Without regularization, a model may fit noise in the training data. Regularization makes the model simpler and often improves generalization.

3. K-Nearest Neighbors Regressor

KNN regression predicts a number by averaging the target values of nearby training examples.

Intuition

If a new house is similar to five nearby houses in the dataset, KNN predicts the average price of those five houses.

Strengths

  • Simple and non-parametric.
  • Can model non-linear relationships.
  • No explicit training phase.

Weaknesses

  • Slow prediction for large datasets.
  • Sensitive to feature scaling.
  • Performs poorly when irrelevant features dominate distance.

Best Use Cases

  • Small datasets.
  • Local interpolation problems.
  • Situations where similar inputs should have similar outputs.

4. Polynomial Regression

Polynomial regression extends linear regression by adding powers of features, such as x^2, x^3, and interactions.

Intuition

A straight line cannot fit a curved trend. Polynomial features allow a linear model to fit curves.
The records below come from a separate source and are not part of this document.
-- ==== Sys2Proof/Machine/Near.lean ====
section
/-! DEFINITION. The near tier in front of the trays: fills as they arrive (R217, R409), marks (R220), write-backs, the dirty budget and flushes (R221 to R223), and the loss of stacks and trays (R232 to R236). -/

namespace Sys2Proof.Machine

/-! ### Commands to trays (Table 8-5) -/

/-- A STORE to a tray: its address space, address and payload (R119, R221, R237). -/
def trayStore (s : State) (purpose : Purpose) (node aspace addr : Nat) (d : List Byte) : State :=
  sendOwn s purpose { tc := 0, op := opSTORE, dst := node, oparg := aspace, addr := addr, payload := d }

/-- The 72 bytes of DIRTY_MARK and POISON_LINES: the page's tray offset and the mask of its lines. -/
def pageMask (page : Nat) (ls : List Nat) : List Byte :=
  le 8 (offOf (page * 65536)) ++ le 64 (ls.foldl (fun m l => m ||| 2 ^ (l % 512)) 0)

/-- DIRTY_MARK of the lines of a page that wait for it (R220). -/
def sendMark (s : State) (page : Nat) : State :=
  match tget s.pool.toMark page with
  | none => s
  | some (ls, _) =>
    let s := { s with pool := { s.pool with toMark := tdel s.pool.toMark page } }
    let s := bump s (cNEAR_MARKS_SENT (lineQuarter s (page * 512)))
    trayStore s (.mark page ls) (nodeOf (page * 65536)) 3 0x1000 (pageMask page ls)

/-! ### Write-backs (R221, R236) -/

/-- A dirty line that may be written back now: good or poisoned, not Lost, not held by an owner, at rest, its tray reachable. -/
def mayWriteBack (s : State) (l : Nat) : Bool :=
  let i := lineInfo s l
  i.dirty && i.writing = 0 && !i.filling && (lostBy s l).isNone && trayReachable s (nodeOf (l * 128))
    && (match hlnOf s l with
        | some h => !thas s.coh.busy h && (match dirState s h with
            | some (.owned _) => false
            | _ => true)
        | none => true)

/-- A line is written back: its data, or POISON_LINES where it is poison; a protected line is encrypted, and its tag follows (R221, R236, R409). -/
def writeBack (s : State) (l : Nat) : State :=
  if !mayWriteBack s l then s
  else
    let i := lineInfo s l
    let s := bump s (cNEAR_WRITEBACKS (lineQuarter s l))
    let node := nodeOf (l * 128)
    if i.poison ≠ 0 then trayStore (setLine s l { i with writing := 1 }) (.poisonLines l) node 3 0x1100 (pageMask (l / 512) [l])
    else match i.slot with
      | some k =>
        let x := sealLine (keySlot s k) (l * 128) (lineBytes s l)
        let s := trayStore (setLine s l { i with writing := 2 }) (.writeBack l) node 2 (l * 128) x.1
        trayStore s (.writeBackTag l) node 2 (metaAddr (l * 128)) x.2
      | none => trayStore (setLine s l { i with writing := 1 }) (.writeBack l) node 2 (l * 128) (lineBytes s l)

/-- A line is clean: its tray holds it. -/
def cleanLine (s : State) (l : Nat) : State :=
  let s := setLine s l { lineInfo s l with dirty := false, writing := 0 }
  { s with pool := { s.pool with flushes := s.pool.flushes.map fun f => { f with lines := f.lines.filter (· ≠ l) } } }

/-- A tray is found unreachable (R233): the requests that wait on it are to look again. -/
def trayFailed (s : State) (node : Nat) : State :=
  if node ∈ s.pool.unreachable then s else { s with pool := { s.pool with unreachable := s.pool.unreachable ++ [node] } }

/-- A part of a write-back is answered: the line is clean once every part has landed, and stays dirty where one did not (R221). -/
def writeBackAnswered (s : State) (l : Nat) (ok : Bool) : State :=
  let i := lineInfo s l
  let bad := !ok || decide (4 ≤ i.writing)
  if i.writing = 0 then s
  else if i.writing % 4 = 1 then (if bad then setLine s l { i with writing := 0 } else cleanLine s l)
  else setLine s l { i with writing := i.writing % 4 - 1 + 4 * flag bad }

/-! ### The dirty budget (R222) -/

/-- CLEAN_START in percent. -/
def cleanStart (s : State) : Nat := clamp 20 95 (regField s aNEAR_CFG 8 7)

/-- The dirty lines of a quarter reach a percentage of its share. -/
def dirtyAbove (s : State) (n pct : Nat) : Bool := pct * budgetShare s ≤ 100 * (dirtyLines s n).length

/-- The lines a quarter writes back now to come below a number of dirty lines: the oldest-dirtied; those being written back already count as gone. -/
def cleanBatch (s : State) (n keep : Nat) : List Nat :=
  let ls := sortBy (fun l => (lineInfo s l).dirtyAt) ((dirtyLines s n).filter (mayWriteBack s))
  ls.take (((dirtyLines s n).filter fun l => (lineInfo s l).writing = 0).length - keep)

/-- The most dirty lines that lie below a percentage of a quarter's share. -/
def keepBelow (s : State) (pct : Nat) : Nat := (pct * budgetShare s - 1) / 100

/-- A quarter's write-back runs from CLEAN_START down to 10 points below it (R222). -/
def cleanQuarter (s : State) (n : Nat) : State :=
  if n ∈ s.pool.cleaning || dirtyAbove s n (cleanStart s) && !(n ∈ s.pool.trimming) then
    let s := { s with pool := { s.pool with cleaning := if n ∈ s.pool.cleaning then s.pool.cleaning else s.pool.cleaning ++ [n] } }
    let s := (cleanBatch s n ((cleanStart s - 10) * budgetShare s / 100)).foldl writeBack s
    if (cleanStart s - 10) * budgetShare s < 100 * (dirtyLines s n).length then s else { s with pool := { s.pool with cleaning := s.pool.cleaning.filter (· ≠ n) } }
  else if n ∈ s.pool.trimming then
    let s := (cleanBatch s n (keepBelow s (cleanStart s))).foldl writeBack s
    if dirtyAbove s n (cleanStart s) then s else { s with pool := { s.pool with trimming := s.pool.trimming.filter (· ≠ n) } }
  else s

/-- A commit that leaves a quarter more dirty lines than its share starts its write-back, until it is below the start threshold (R238). -/
def trimQuarter (s : State) (n : Nat) : State :=
  if budgetShare s < (dirtyLines s n).length && !(n ∈ s.pool.cleaning) then
    cleanQuarter { s with pool := { s.pool with trimming := if n ∈ s.pool.trimming then s.pool.trimming else s.pool.trimming ++ [n] } } n
  else s

/-! ### Flushes (R223) -/

/-- A line that an agent owns. -/
def agentOwned (s : State) (l : Nat) : Bool :=
  match hlnOf s l with
  | some h => match dirState s h with
    | some (.owned _) => true
    | _ => false
  | none => false

/-- The dirty tray lines that a flush covers; at L3 the lines that agents own are skipped (R522). -/
def flushLines (s : State) (skipOwned : Bool) : List Nat :=
  (s.pool.lines.filter fun e => e.2.dirty && isTrayLine s e.1 && (lostBy s e.1).isNone && !(skipOwned && agentOwned s e.1)).map (·.1)

/-- What the flushes still cover is written back; a line that an agent owns is first shared, so that its newest data is what is written (R223). -/
def flushAdvance (s : State) : State :=
  s.pool.flushes.foldl (fun st f => f.lines.foldl (fun st l =>
    if !(lineInfo st l).dirty then cleanLine st l
    else if agentOwned st l then
      match hlnOf st l with
      | some h => if underWay st h then st else match dirState (settleDir st h) h with
        | some (.owned o) => startSnoops st h [o] true false (.backInval none)
        | _ => settleDir st h
      | none => st
    else writeBack st l) st) s

/-- A flush begins (R223). -/
def startFlush (s : State) (skipOwned : Bool) (caller : Option Caller) : State :=
  let ls := flushLines s skipOwned
  flushAdvance { s with pool := { s.pool with flushes := s.pool.flushes ++ [{ lines := ls, count := ls.length, caller := caller }] } }

/-- A flush is over: what it still covers lies at trays that cannot be reached. -/
def flushOver (s : State) (f : Flush) : Bool :=
  f.lines.all fun l => !trayReachable s (nodeOf (l * 128)) && (lineInfo s l).writing = 0

/-- The end of the first flush that is over. -/
def endFlush (s : State) : State :=
  match s.pool.flushes.find? (flushOver s) with
  | none => s
  | some f =>
    let s := { s with pool := { s.pool with flushes := s.pool.flushes.erase f } }
    match f.caller with
    | some c => answerOk s c mbFLUSH_NEAR_TIER (le 8 (f.count - f.lines.length))
    | none => s

/-! ### Fills (R217, R218, R409) -/

/-- The first mismatch of a slot in 1 ms is reported (R409). -/
def reportIntegrity (s : State) (slot l : Nat) : State :=
  let s := bump s cKEY_INTEGRITY_FAIL
  if (match tget s.ten.integrityAt slot with
      | some t => decide (s.now < t + ms 1)
      | none => false) then s
  else
    event (setEvt { s with ten := { s.ten with integrityAt := tset s.ten.integrityAt slot s.now } } aIDENTITY_SECURITY 23)
      eINTEGRITY_FAIL sevDEGRADED 15 0 slot (l * 128)

/-- One line of a fill: installed, in the clear, or left as poison that is not to be kept (R409). -/
def installLine (s : State) (l : Nat) (d tag : List Byte) (bad : Nat) : State :=
  let i := lineInfo s l
  if !i.filling then s
  else
    let s := takeSlot s l
    if bad ≠ 0 then setLine s l { i with filling := false, cached := true, poison := bad }
    else match i.slot with
      | some k =>
        let key := keySlot s k
        if key.keys ≠ [] ∧ lineTag (slotKM key) (l * 128) d = tag then
          setLine (putBytes s (l * 128) (xtsDecrypt (slotK1 key) (slotK2 key) (l * 128) d)) l { i with filling := false, cached := true }
        else reportIntegrity (setLine s l { i with filling := false, cached := true, poison := kPOISONED_INTEGRITY }) k l
      | none => setLine (putBytes s (l * 128) d) l { i with filling := false, cached := true }

/-- The data or the metadata of a fill has come; the lines are installed once both have (R409). -/
def fillArrived (s : State) (l0 n : Nat) (data tag : Option (List Byte)) (marks : List Nat) (code : Nat) : State :=
  let (d, t) := tgetD s.pool.fillHalf l0 (none, none)
  let d := data <|> d
  let t := tag <|> t
  let prot := (lineInfo s l0).slot.isSome || (List.range n).any fun i => (lineInfo s (l0 + i)).slot.isSome && (lineInfo s (l0 + i)).filling
  let s := marks.foldl (fun st i => if (lineInfo st (l0 + i)).filling then poisonLine st (l0 + i) code else st) s
  match d, (if prot then t else some []) with
  | some d, some t =>
    let s := { s with pool := { s.pool with fillHalf := tdel s.pool.fillHalf l0 } }
    (List.range n).foldl (fun st i =>
      installLine st (l0 + i) ((d.drop (128 * i)).take 128) ((t.drop (8 * i)).take 8) (lineInfo st (l0 + i)).poison) s
  | d, t => { s with pool := { s.pool with fillHalf := tset s.pool.fillHalf l0 (d, if prot then t else none) } }

/-- A line that failed its tag is not kept once its readers have been answered (R409). -/
def dropUnsound (s : State) (l : Nat) : State :=
  let i := lineInfo s l
  if isTrayLine s l && i.poison = kPOISONED_INTEGRITY && !i.dirty then
    let s := setLine s l (lineDefault s l)
    { s with pool := { s.pool with slots := tdel s.pool.slots l } }
  else s

/-- A fill was abandoned or refused: its lines are to be asked for again. -/
def fillFailed (s : State) (l0 n : Nat) : State :=
  let s := { s with pool := { s.pool with fillHalf := tdel s.pool.fillHalf l0 } }
  (List.range n).foldl (fun st i => if (lineInfo st (l0 + i)).filling then setLine st (l0 + i) { lineInfo st (l0 + i) with filling := false } else st) s

/-! ### Losing stacks and trays (R232 to R235) -/

/-- A leaf whose backing is gone: a lost tray's page, or frames of failed stacks alone, channel by channel (R235). -/
def leafGone (s : State) (level leaf : Nat) : Bool :=
  (List.range (max 1 (pageSize level / 2 ^ 29))).all fun i =>
    let l := lineOf (leafAddr level leaf (i * 2 ^ 29))
    if isTrayLine s l then lineGone s l else match lineChannel s l with
      | some c => decide (c / 16 ∈ s.pool.stacksLost)
      | none => true

/-- The present leaves of a job at this home. -/
def presentLeaves (s : State) (j : Job) : List (Nat × Nat) :=
  ((List.range 512).flatMap fun i => leavesUnder s 3 ((ttEntry s (j.ttRoot + 8 * i)).getD 0)).filter fun x => leafTier x.2 ≠ tierABSENT

/-- Jobs whose whole pool range here is gone are noted, with the kind of loss; one whose range new leaves have brought back may lose it again (R235). -/
def noteLost (s : State) (stack : Bool) : State :=
  s.pool.jobs.foldl (fun st e =>
    let ls := presentLeaves st e.2
    if ls ≠ [] && ls.all (fun x => leafGone st x.1 x.2) then
      (if e.2.lostAt.isNone then setJob st e.1 { e.2 with lostAt := some st.now, lostStack := stack } else st)
    else if e.2.lostAt.isSome then setJob st e.1 { e.2 with lostAt := none, fatalSent := false }
    else st) s

/-- The record of a job whose pool range is gone goes to its pager and to the log (R235). -/
def reportPoolFatal (s : State) (job : Nat) : State :=
  match tget s.pool.jobs job with
  | none => s
  | some j =>
    if j.lostAt.isNone || j.fatalSent then s
    else
      let rec_ : EventRec := { etype := ePOOL_FATAL, sev := sevFATAL, uclass := 15, node := myNode s, time := timeNow s, seq := j.fatalSeq + 1
                               arg0 := job, arg1 := flag j.lostStack }
      let s := setJob s job { j with fatalSent := true, fatalSeq := j.fatalSeq + 1 }
      let s := sendRecord s (.poolFatal job) j.pagerNode j.pagerCap (64 * j.faultSlots) (eventBytes rec_)
      raise s rec_

/-- The home line numbers of a stack. -/
def onStack (stack h : Nat) : Bool := h / 2 ^ 26 = stack

/-- The cached lines of some failed place are dropped; those that agents hold are dropped as their directory entries are freed (R232, R459). -/
def dropPlace (s : State) (there : Nat → Bool) : State :=
  let gone := s.pool.slots.filter fun e => there e.2 && (dirOf s e.2).isNone && !thas s.coh.busy e.2
  gone.foldl (fun st e =>
    let i := lineInfo st e.1
    let st := setLine st e.1 (if i.filling then { lineDefault st e.1 with filling := true, slot := i.slot } else lineDefault st e.1)
    { st with pool := { st.pool with slots := tdel st.pool.slots e.1, marked := st.pool.marked.filter (· ≠ e.1) } }) s

/-- A stack fails (R232, R368). -/
def failStack (s : State) (stack : Nat) : State :=
  if stack ∈ s.pool.stacksLost then s
  else
    let frames := 8192 * ((residentChannels s).filter fun c => c / 16 = stack).length
    let held := (s.coh.dir.filter fun e => onStack stack e.1).map (·.1)
    let s := { s with pool := { s.pool with
      stacksLost := s.pool.stacksLost ++ [stack], tt := s.pool.tt.filter fun e => ttStack s (e.1 * 8) ≠ stack } }
    let s := probeLines (failBeads (dropPlace s (onStack stack)) stack) held
    let s := event (setEvt s aNEAR_CFG 18) eSTACK_LOST sevFAILED 11 stack stack frames
    noteLost s true

/-- A bank pair is retired, with no spare left on its channel: its frames read as lost and no cache line is kept there (R459). -/
def retirePair (s : State) (u : Nat) : State :=
  let held := (s.coh.dir.filter fun e => pairOfHln e.1 = u).map (·.1)
  let s := { s with spares := { s.spares with bankRetired := s.spares.bankRetired ++ [u] } }
  probeLines (dropPlace s fun h => pairOfHln h = u) held

/-- A tray is declared lost: its lines are dropped, those that agents hold once they have given them up (R234). -/
def loseTray (s : State) (node : Nat) : State :=
  let s := { s with pool := { s.pool with
    traysLost := if node ∈ s.pool.traysLost then s.pool.traysLost else s.pool.traysLost ++ [node]
    revived := s.pool.revived.filter fun r => nodeOf r.1 ≠ node
    toMark := s.pool.toMark.filter fun e => nodeOf (e.1 * 65536) ≠ node } }
  let here (h : Nat) : Bool := match lineOfHln s h with
    | some l => decide (nodeOf (l * 128) = node)
    | none => false
  let held := (s.coh.dir.map (·.1)).filter here
  let kept := (held ++ (s.coh.busy.map (·.1)).filter here).filter fun h => !(h ∈ s.pool.discard)
  let s := { s with pool := { s.pool with
    discard := s.pool.discard ++ kept, marked := s.pool.marked.filter fun l => nodeOf (l * 128) ≠ node } }
  let drop := (s.pool.slots.filter fun e => nodeOf (e.1 * 128) = node && (dirOf s e.2).isNone && !thas s.coh.busy e.2).map (·.1)
  let s := drop.foldl (fun st l => { setLine st l (lineDefault st l) with pool := { (setLine st l (lineDefault st l)).pool with
      slots := tdel st.pool.slots l, marked := st.pool.marked.filter (· ≠ l) } }) s
  noteLost (probeLines s held) false

end Sys2Proof.Machine
end

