/-- One flit slot of an active lane: a replayed flit, a CONTROL flit, DATA of the lossless and then of the lossy stream, or IDLE (R62; the order is the model's, log entry 26). -/
def transmitFlit (s : State) (l : Nat) : State :=
  let q := lportOfLane s l
  let p := lport s q
  if !isUp s q || !(lane s l).active then s
  else if rodPaused s q then sentFlit s l { lseq := p.txSeq }
  else match p.resend with
    | f :: rest => sentFlit (setLport s q { p with resend := rest }) l f
    | [] =>
      if replayRoom s q ≤ p.replay.length then sentFlit s l { lseq := p.txSeq }
      else match p.ctl with
        | m :: rest => sendKept (setLport s q { p with ctl := rest }) l { fkind := 2, pend := m.length, payload := m }
        | [] =>
          let ending := endsPackets p
          if hasBytes p.txLossless ending then
            let (d, fpo, x) := packTx p.txLossless ending
            sendData (setLport s q { p with txLossless := x }) l { fkind := 1, fpo := fpo, pend := d.length, payload := d }
          else if hasBytes p.txLossy ending then
            let (d, fpo, x) := packTx p.txLossy ending
            sendData (setLport s q { p with txLossy := x }) l { fkind := 1, flossy := true, fpo := fpo, pend := d.length, payload := d }
          else sentFlit s l { lseq := p.txSeq }

/-! ### Receiving flits -/

/-- Whole packets gathered off the front of a stream's bytes; `fuel` bounds them. -/
def splitPackets : Nat → List Byte → List (List Byte) × List Byte
  | 0, bs => ([], bs)
  | fuel + 1, bs =>
    if bs.length < 48 ∨ bs.length < announcedSize bs then ([], bs)
    else
      let r := splitPackets fuel (bs.drop (announcedSize bs))
      (bs.take (announcedSize bs) :: r.1, r.2)

/-- Bytes that join a stream at a time; each packet keeps the time of its first byte (R99). -/
def joinStream (x : Stream) (now : Ns) (d : List Byte) : Stream :=
  let bs := x.part ++ d
  let r := splitPackets (bs.length / 52 + 1) bs
  let start := if x.part = [] then now else x.partAt
  let whole := match r.1 with
    | [] => []
    | b :: l => (start, b) :: l.map fun b => (now, b)
  { part := r.2, partAt := if r.1 = [] then start else now, packets := x.packets ++ whole }

/-- How many packets start in bytes that begin with one. -/
def startsIn : Nat → List Byte → Nat
  | 0, _ => 0
  | fuel + 1, bs => if bs = [] then 0 else if bs.length < 48 then 1 else 1 + startsIn fuel (bs.drop (announcedSize bs))

/-- The lossy packets that a discarded flit discards: the one that continues into it, unless the flit before it was discarded too and so has counted it, and those that start in it (R64). -/
def lossyOverlap (f : Flit) (skipped : Bool) : Nat :=
  let d := f.payload.take f.pend
  (if f.fpo ≠ 0 ∧ d ≠ [] ∧ !skipped then 1 else 0) + (if f.fpo < f.pend then startsIn 6 (d.drop f.fpo) else 0)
y = b + w1*x + w2*x^2 + w3*x^3

Strengths

  • Captures simple curves.
  • Still relatively interpretable.
  • Easy to implement.

Weaknesses

  • High-degree polynomials can overfit badly.
  • Extrapolation can become unrealistic.
  • Feature scaling becomes important.

5. Support Vector Regression

Support Vector Regression (SVR) is related to SVM classification. Instead of separating classes, it tries to fit a function while ignoring small errors inside a margin.

Intuition

SVR draws a tube around the prediction function. Errors inside the tube are acceptable. The model focuses mainly on points outside the tube.

Strengths

  • Robust to small noise.
  • Kernel functions allow non-linear regression.
  • Useful for medium-sized datasets.

Weaknesses

  • Can be slow for large datasets.
  • Requires tuning kernel, margin, and regularization parameters.
  • Less interpretable than linear regression.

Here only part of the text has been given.